BEGIN MATERIAL PROVIDED

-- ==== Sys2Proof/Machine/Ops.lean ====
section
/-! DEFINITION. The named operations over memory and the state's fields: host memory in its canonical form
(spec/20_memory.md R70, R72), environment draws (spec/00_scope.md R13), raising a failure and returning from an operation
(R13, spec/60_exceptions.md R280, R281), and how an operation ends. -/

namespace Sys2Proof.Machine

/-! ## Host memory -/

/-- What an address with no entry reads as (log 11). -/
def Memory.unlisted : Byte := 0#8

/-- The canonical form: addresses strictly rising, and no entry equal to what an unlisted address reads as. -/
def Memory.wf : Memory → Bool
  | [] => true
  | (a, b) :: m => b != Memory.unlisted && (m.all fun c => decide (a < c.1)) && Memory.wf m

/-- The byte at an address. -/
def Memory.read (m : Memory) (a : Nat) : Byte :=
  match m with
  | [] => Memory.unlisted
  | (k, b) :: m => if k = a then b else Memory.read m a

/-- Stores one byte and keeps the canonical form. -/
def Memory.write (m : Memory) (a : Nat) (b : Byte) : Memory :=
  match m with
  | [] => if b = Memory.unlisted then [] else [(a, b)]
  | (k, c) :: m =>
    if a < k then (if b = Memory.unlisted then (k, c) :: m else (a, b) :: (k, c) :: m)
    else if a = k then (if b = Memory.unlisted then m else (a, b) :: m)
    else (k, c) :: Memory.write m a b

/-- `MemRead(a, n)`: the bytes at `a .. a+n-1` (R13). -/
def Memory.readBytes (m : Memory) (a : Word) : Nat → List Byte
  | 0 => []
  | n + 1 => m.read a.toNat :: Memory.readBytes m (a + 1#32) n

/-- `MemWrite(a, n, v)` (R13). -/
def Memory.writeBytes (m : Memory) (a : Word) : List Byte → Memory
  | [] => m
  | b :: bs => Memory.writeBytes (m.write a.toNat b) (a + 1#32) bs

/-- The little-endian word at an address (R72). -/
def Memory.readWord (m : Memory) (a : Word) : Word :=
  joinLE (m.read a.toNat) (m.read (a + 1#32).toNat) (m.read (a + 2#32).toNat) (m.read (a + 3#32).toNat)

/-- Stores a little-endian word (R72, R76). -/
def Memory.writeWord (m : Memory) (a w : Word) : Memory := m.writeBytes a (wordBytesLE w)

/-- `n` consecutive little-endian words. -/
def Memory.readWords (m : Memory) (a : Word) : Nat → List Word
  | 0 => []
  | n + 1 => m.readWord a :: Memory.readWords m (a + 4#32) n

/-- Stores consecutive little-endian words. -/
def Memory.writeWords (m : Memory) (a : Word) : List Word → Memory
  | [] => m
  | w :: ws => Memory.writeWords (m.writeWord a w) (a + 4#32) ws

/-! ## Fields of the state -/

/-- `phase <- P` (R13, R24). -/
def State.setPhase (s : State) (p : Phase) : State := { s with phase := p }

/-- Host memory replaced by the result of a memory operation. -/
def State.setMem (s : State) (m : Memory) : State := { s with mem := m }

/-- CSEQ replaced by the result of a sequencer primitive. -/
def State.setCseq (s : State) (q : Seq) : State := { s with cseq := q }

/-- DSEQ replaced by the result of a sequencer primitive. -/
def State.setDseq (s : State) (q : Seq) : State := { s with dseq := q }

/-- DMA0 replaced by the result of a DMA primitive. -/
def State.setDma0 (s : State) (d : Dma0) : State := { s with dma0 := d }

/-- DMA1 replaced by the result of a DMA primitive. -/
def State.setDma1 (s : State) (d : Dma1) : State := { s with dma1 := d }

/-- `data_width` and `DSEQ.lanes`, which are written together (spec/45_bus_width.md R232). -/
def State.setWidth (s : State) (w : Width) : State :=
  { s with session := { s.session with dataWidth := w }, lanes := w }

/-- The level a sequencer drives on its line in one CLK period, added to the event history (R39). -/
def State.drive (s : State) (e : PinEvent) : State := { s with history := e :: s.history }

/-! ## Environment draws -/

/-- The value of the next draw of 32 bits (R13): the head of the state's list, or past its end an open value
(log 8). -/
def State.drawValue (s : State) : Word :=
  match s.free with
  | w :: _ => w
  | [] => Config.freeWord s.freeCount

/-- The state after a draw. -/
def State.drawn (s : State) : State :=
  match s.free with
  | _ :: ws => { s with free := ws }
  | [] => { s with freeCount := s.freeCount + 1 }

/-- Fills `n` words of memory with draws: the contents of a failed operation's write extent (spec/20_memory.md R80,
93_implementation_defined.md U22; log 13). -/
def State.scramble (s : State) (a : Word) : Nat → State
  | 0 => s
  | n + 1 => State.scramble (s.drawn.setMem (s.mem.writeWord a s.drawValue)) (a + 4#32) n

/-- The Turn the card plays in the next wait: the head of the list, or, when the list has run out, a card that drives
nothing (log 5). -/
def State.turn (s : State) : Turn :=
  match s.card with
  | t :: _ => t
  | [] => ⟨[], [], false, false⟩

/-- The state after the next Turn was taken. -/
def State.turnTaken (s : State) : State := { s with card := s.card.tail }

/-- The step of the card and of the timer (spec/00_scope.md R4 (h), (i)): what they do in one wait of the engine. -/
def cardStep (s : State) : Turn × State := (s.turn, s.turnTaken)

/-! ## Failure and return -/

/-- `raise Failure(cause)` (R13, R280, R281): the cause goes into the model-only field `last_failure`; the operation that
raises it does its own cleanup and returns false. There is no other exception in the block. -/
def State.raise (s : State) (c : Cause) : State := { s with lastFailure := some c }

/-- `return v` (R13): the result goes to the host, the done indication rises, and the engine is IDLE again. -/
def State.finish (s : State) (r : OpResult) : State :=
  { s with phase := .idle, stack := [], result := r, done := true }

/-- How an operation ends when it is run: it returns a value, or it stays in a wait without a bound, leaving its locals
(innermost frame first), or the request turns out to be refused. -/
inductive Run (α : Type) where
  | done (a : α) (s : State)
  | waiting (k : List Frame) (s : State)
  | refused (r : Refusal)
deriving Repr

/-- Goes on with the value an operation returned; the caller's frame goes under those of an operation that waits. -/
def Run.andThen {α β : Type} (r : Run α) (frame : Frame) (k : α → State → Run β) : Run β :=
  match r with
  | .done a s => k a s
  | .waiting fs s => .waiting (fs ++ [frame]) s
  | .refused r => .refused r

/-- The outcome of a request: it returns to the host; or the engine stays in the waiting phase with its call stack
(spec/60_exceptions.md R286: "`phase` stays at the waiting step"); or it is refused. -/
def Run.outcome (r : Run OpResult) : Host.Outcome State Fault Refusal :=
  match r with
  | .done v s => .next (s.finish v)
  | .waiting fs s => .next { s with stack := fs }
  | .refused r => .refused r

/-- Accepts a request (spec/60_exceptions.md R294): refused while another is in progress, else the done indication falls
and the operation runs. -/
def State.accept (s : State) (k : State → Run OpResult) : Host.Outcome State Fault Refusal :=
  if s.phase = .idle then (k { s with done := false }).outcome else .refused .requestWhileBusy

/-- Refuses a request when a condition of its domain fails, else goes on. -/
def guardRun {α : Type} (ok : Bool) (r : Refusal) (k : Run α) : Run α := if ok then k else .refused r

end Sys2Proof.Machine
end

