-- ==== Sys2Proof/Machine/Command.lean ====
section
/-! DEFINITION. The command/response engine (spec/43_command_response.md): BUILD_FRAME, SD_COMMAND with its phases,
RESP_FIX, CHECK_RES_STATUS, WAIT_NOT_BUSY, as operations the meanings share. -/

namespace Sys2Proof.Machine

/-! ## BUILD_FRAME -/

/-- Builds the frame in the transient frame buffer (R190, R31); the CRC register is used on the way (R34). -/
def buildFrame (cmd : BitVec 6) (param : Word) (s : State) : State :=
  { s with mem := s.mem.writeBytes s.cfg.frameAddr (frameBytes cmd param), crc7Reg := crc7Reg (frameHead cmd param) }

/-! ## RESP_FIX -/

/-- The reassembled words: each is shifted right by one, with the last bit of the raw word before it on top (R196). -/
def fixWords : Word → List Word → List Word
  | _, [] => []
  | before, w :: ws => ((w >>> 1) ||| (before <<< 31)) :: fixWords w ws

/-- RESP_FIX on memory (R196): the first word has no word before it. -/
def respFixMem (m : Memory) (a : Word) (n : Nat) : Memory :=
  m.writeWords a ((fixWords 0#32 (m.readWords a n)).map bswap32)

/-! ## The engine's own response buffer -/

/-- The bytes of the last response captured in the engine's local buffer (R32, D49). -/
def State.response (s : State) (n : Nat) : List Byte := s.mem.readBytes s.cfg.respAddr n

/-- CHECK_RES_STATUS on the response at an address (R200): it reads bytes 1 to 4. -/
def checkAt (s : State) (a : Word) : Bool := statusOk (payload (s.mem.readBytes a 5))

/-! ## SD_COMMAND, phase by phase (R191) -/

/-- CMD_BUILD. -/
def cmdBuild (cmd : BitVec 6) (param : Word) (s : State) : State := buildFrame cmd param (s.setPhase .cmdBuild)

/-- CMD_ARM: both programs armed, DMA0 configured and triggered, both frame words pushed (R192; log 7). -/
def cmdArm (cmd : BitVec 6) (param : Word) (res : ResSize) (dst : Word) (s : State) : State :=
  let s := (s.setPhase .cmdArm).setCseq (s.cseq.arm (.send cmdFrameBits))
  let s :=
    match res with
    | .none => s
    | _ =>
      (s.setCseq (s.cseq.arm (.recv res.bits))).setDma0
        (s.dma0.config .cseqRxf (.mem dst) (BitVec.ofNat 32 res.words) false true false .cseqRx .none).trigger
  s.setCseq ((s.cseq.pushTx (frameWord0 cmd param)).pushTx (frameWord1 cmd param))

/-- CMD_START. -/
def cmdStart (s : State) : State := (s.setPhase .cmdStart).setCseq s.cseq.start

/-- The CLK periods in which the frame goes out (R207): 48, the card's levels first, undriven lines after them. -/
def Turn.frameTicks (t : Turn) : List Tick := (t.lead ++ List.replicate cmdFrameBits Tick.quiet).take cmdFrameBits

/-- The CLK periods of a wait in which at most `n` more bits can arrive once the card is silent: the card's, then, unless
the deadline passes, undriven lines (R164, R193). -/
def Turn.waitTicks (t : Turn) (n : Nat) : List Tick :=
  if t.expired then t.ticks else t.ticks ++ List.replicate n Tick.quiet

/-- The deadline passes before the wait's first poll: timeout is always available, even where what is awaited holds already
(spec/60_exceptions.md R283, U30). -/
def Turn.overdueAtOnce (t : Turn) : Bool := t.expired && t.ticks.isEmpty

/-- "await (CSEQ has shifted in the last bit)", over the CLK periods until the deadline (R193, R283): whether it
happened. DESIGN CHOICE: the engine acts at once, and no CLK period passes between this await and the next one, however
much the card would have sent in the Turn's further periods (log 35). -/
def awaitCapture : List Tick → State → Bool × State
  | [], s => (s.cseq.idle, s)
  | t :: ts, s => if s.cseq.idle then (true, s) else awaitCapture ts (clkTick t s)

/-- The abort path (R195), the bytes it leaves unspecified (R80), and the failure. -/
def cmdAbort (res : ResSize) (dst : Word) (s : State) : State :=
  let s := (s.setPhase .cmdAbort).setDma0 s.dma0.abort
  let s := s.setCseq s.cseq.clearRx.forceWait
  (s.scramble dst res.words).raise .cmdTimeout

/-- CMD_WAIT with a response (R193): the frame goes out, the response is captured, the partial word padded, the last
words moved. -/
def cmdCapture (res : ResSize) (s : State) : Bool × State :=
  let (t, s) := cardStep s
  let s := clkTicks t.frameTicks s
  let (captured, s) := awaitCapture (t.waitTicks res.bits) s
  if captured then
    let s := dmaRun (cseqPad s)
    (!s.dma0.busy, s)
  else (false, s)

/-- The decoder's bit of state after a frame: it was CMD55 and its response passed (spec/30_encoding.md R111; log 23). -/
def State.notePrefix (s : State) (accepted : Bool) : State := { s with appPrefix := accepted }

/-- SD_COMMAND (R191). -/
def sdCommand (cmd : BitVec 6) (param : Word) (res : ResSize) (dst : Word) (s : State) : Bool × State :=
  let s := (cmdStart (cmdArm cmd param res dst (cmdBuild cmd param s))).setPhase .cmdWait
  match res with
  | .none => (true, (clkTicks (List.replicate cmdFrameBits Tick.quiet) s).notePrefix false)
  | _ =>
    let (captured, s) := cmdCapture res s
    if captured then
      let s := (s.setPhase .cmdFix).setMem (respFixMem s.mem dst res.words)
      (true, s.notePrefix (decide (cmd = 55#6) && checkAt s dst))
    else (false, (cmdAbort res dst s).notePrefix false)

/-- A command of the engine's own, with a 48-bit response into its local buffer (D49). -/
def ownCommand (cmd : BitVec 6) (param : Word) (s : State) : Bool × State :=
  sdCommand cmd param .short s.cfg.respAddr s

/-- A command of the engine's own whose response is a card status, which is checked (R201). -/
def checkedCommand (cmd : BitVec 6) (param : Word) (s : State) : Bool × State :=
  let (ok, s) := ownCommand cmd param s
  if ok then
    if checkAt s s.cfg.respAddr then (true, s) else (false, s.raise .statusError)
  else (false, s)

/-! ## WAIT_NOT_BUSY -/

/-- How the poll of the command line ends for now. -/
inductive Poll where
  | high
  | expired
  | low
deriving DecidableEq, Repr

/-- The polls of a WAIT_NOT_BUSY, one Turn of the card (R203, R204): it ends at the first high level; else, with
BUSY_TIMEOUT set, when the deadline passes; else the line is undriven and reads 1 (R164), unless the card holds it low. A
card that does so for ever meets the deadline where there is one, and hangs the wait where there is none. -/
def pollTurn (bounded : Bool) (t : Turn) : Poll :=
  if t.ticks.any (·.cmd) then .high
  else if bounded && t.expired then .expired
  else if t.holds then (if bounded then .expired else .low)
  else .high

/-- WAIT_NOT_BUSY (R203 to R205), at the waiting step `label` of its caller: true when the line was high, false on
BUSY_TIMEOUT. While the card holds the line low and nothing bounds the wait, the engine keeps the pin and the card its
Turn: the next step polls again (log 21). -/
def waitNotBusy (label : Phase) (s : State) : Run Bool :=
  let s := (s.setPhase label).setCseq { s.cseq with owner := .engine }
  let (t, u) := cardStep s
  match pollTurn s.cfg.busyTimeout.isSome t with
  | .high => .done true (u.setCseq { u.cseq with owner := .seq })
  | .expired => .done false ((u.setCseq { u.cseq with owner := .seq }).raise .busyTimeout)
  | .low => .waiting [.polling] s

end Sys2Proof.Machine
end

END MATERIAL PROVIDED

#### [EXERCISE DIRECTIONS]
The reply should hold only the lines from the beginning of the listing above through the line with "def Memory.unlisted : Byte := 0#8", each one written exactly as it appears.

#### [WRITTEN ANSWER]
-- ==== Sys2Proof/Machine/Ops.lean ====
section
/-! DEFINITION. The named operations over memory and the state's fields: host memory in its canonical form
(spec/20_memory.md R70, R72), environment draws (spec/00_scope.md R13), raising a failure and returning from an operation
(R13, spec/60_exceptions.md R280, R281), and how an operation ends. -/

namespace Sys2Proof.Machine

/-! ## Host memory -/

/-- What an address with no entry reads as (log 11). -/
def Memory.unlisted : Byte := 0#8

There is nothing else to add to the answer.